What is your favorite "little known fact" about history?

The American Revolution may have been won by a man named Silas Towne.

On the shores of Lake Ontario near the port city of Oswego, NY sits a tiny piece of land called Spy Island. Hidden among her grasses on July 24, 1777, Towne watched a contingent of Native American warriors, Hessians, and British soldiers led by Lt. Colonel Barry St. Leger convene to coordinate their assault up the Mohawk River, one prong of the three-two-prong Saratoga Campaign (*John Burgoyne designed the attack as a three-prong assault, with his main force advancing down Lake Champlain from Quebec, St. Leger's contingent coming up the Mohawk valley from the West, and General William Howe bringing a force north from New York City. Due to "miscommunications with London," Howe took his forces and occupied Philadelphia instead) aimed to divide the querulous New England colonies from the rest of the burgeoning rebels.

Towne ran the 50 miles to Fort Stanwix near modern-day Rome, NY, where his report was repeated by a trapper named Louis and Native Americans who knew the movements of their Five Six Nations former brothers. (*Another interesting note - this was the first battle in a civil war among the Six Nations of the Iroquois and saw participants on both sides.)

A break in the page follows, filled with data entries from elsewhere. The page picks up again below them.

-- ==== Sys2Proof/Laws/Events.lean ====
section
/-! SUPPORT. What reporting an event does to the scalar objects: raising changes none; handling adds one to its own counter, and besides
it only the counters of what is sent and dropped change. -/

namespace Sys2Proof.Machine

open Sys2Proof Sys2Proof.Safety

/-- The objects that the routes of a record count in. -/
def sendKeys : List Nat :=
  [Obj.IBI_DROPS, Obj.TRACE_DROPS]

theorem State.get_count_other (s : State) {k j : Nat} (h : j ≠ k) : (s.count k).get j = s.get j := by
  simp [State.get_count, h]

@[simp] theorem State.get_count_same (s : State) (k : Nat) : (s.count k).get k = satAdd 0xFFFFFFFF (s.get k) 1 := by
  simp [State.get_count]

@[simp] theorem State.get_send (s : State) (m : Sent) (k : Nat) : (s.send m).get k = s.get k := rfl

@[simp] theorem State.get_setGathered (s : State) (b : Bool) (g : EventGather) (k : Nat) : (s.setGathered b g).get k = s.get k :=
  State.get_congr (by simp) k

@[simp] theorem State.get_limiterStart (s : State) (l k : Nat) : (s.limiterStart l).get k = s.get k := rfl

theorem State.get_ibiAdd (s : State) (r : List Byte) {k : Nat} (h : k ≠ Obj.IBI_DROPS) : (s.ibiAdd r).get k = s.get k := by
  unfold State.ibiAdd
  split
  · rfl
  · exact State.get_count_other s h

@[simp] theorem State.get_raise (s : State) (e p k : Nat) : (s.raise e p).get k = s.get k := rfl

@[simp] theorem State.get_flushEvents (s : State) (b : Bool) (k : Nat) : (s.flushEvents b).get k = s.get k :=
  State.get_congr (by simp) k

@[simp] theorem State.get_gather (s : State) (b : Bool) (r : List Byte) (k : Nat) : (s.gather b r).get k = s.get k :=
  State.get_congr (by simp) k

@[simp] theorem State.get_gatherRoutes (s : State) (e : Nat) (r : List Byte) (k : Nat) : (s.gatherRoutes e r).get k = s.get k :=
  State.get_congr (by simp) k

theorem State.get_traceAdd (s : State) (c o : Nat) (x : List Byte) {k : Nat} (h : k ≠ Obj.TRACE_DROPS) :
    (s.traceAdd c o x).2.get k = s.get k := by
  unfold State.traceAdd
  split
  · split
    · rfl
    · exact State.get_count_other s h
  · rfl

/-- Sending a trace record counts at most in the objects of sendKeys. -/
theorem State.get_traceSend (s : State) (c o : Nat) (x : List Byte) {k : Nat} (h : k ∉ sendKeys) :
    (s.traceSend c o x).get k = s.get k := by
  have ht : k ≠ Obj.TRACE_DROPS := by rintro rfl; exact h (by simp [sendKeys])
  unfold State.traceSend
  dsimp only
  split <;> simp [State.get_traceAdd _ _ _ _ ht]

/-- Sending a record to its routes counts at most in the objects of sendKeys. -/
theorem State.get_routeEvent (s : State) (r : RaisedEvent) {k : Nat} (h : k ∉ sendKeys) : (s.routeEvent r).get k = s.get k := by
  have hi : k ≠ Obj.IBI_DROPS := by rintro rfl; exact h (by simp [sendKeys])
  unfold State.routeEvent
  dsimp only
  split <;> split <;> simp [State.get_traceSend _ _ _ _ h, State.get_ibiAdd _ _ hi]

@[simp] theorem State.get_noteEvent (s : State) (r : RaisedEvent) (k : Nat) :
    (s.noteEvent r).get k = (s.count (eventCountKey r.event)).get k := State.get_congr rfl k

@[simp] theorem State.get_setPending (s : State) (e k : Nat) : (s.setPending e).get k = s.get k := rfl

/-- The handling of event e, outside the objects of sendKeys, is one more in the event's counter. -/
theorem State.get_handleEvent (s : State) (r : RaisedEvent) {k : Nat} (h : k ∉ sendKeys) :
    (s.handleEvent r).get k = (s.count (eventCountKey r.event)).get k := by
  unfold State.handleEvent
  dsimp only
  split
  · rw [State.get_routeEvent _ _ h]; simp
  · simp

/-- The counter of an event is none of the objects that sending counts in. -/
theorem eventCountKey_not_sent {e : Nat} (h : e < 512) : eventCountKey e ∉ sendKeys := by
  simp only [sendKeys, List.mem_cons, List.not_mem_nil, or_false, not_or, eventCountKey, Obj.EVENT_COUNT, Obj.EVENT_COUNT_HI,
    Obj.IBI_DROPS, Obj.TRACE_DROPS]
  split <;> omega

/-- The handling of an event counts it once. -/
theorem State.handleEvent_counts (s : State) (r : RaisedEvent) (h : r.event < 512) :
    (s.handleEvent r).get (eventCountKey r.event) = satAdd 0xFFFFFFFF (s.get (eventCountKey r.event)) 1 := by
  rw [State.get_handleEvent _ _ (eventCountKey_not_sent h), State.get_count_same]

/-- The counters of two events differ. -/
theorem eventCountKey_inj {e f : Nat} (h : e < 512) (hf : f < 512) (hn : e ≠ f) : eventCountKey e ≠ eventCountKey f := by
  simp only [eventCountKey, Obj.EVENT_COUNT, Obj.EVENT_COUNT_HI]
  split <;> split <;> omega

/-- The handling of another event leaves the counter of an event. -/
theorem State.handleEvent_counts_other (s : State) (r : RaisedEvent) {f : Nat} (he : r.event < 512) (h : f < 512) (hn : f ≠ r.event) :
    (s.handleEvent r).get (eventCountKey f) = s.get (eventCountKey f) := by
  rw [State.get_handleEvent _ _ (eventCountKey_not_sent h), State.get_count_other _ (eventCountKey_inj h he hn)]

/-- The event's own counter is an object of reports. -/
theorem reportKey_eventCountKey {e : Nat} (h : e < 512) : reportKey (eventCountKey e) = true := by
  simp only [reportKey, eventCountKey, Obj.EVENT_COUNT, Obj.EVENT_COUNT_HI, Bool.or_eq_true, beq_iff_eq]
  split <;> omega

/-- What sending counts in are objects of reports. -/
theorem reportKey_of_sendKeys {k : Nat} (h : k ∈ sendKeys) : reportKey k = true := by
  simp only [sendKeys, List.mem_cons, List.not_mem_nil, or_false] at h
  rcases h with rfl | rfl | rfl | rfl | rfl | rfl <;> decide

/-- The handling of an event leaves every object but those that reports count in. -/
theorem State.handleEvent_onlyKeys (s : State) (r : RaisedEvent) (h : r.event < 512) : onlyKeys reportKey s (s.handleEvent r) := by
  intro k hk
  have h1 : k ∉ sendKeys := fun hm => by simp [reportKey_of_sendKeys hm] at hk
  have h2 : k ≠ eventCountKey r.event := by rintro rfl; simp [reportKey_eventCountKey h] at hk
  rw [State.get_handleEvent _ _ h1, State.get_count_other _ h2]

@[simp] theorem State.get_raiseLimited (s : State) (e o p k : Nat) : (s.raiseLimited e o p).get k = s.get k := by
  unfold State.raiseLimited
  split <;> rfl

/-- A raise changes the event matrix only. -/
theorem State.raise_onlyParts (s : State) (e p : Nat) : onlyParts [.ev] s (s.raise e p) := by
  intro q hq
  cases q <;> simp_all [Part.same]

/-- The handling of an event changes no part but those of its routes. -/
theorem State.handleEvent_onlyParts (s : State) (r : RaisedEvent) : onlyParts handling s (s.handleEvent r) := by
  intro q hq
  cases q <;> simp_all [Part.same, handling]

/-- The parts that change add up along two updates. -/
theorem onlyParts_trans {ps qs : List Part} {s t u : State} (h : onlyParts ps s t) (g : onlyParts qs t u) :
    onlyParts (ps ++ qs) s u := by
  intro p hp
  simp only [List.mem_append, not_or] at hp
  have h1 := h p hp.1
  have h2 := g p hp.2
  cases p <;> simp_all [Part.same]

/-- A larger list of parts allows more. -/
theorem onlyParts_mono {ps qs : List Part} {s t : State} (h : onlyParts ps s t) (hq : ∀ p ∈ ps, p ∈ qs) : onlyParts qs s t :=
  fun p hp => h p (fun hm => hp (hq p hm))

/-- A state agrees with itself. -/
theorem onlyParts_refl (ps : List Part) (s : State) : onlyParts ps s s := by
  intro p _
  cases p <;> rfl

end Sys2Proof.Machine
end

The ensuing Battle of Oriskany was one of the bloodiest of the war, and also boasted one of the highest participant counts who were native to North America (not British or French from overseas), but slowing Leger from joining Burgoyne (and stripping him of his Native American allies, something another little known fact, the Death of Jane McCrae, also helped spread) eventually allowed Benedict Arnold and others to win at Saratoga, leading to the surrender of "Gentleman" Johnnie Burgoyne, turning back the major British assault in the north, and convincing the French that maybe there was something to this United States thing after all...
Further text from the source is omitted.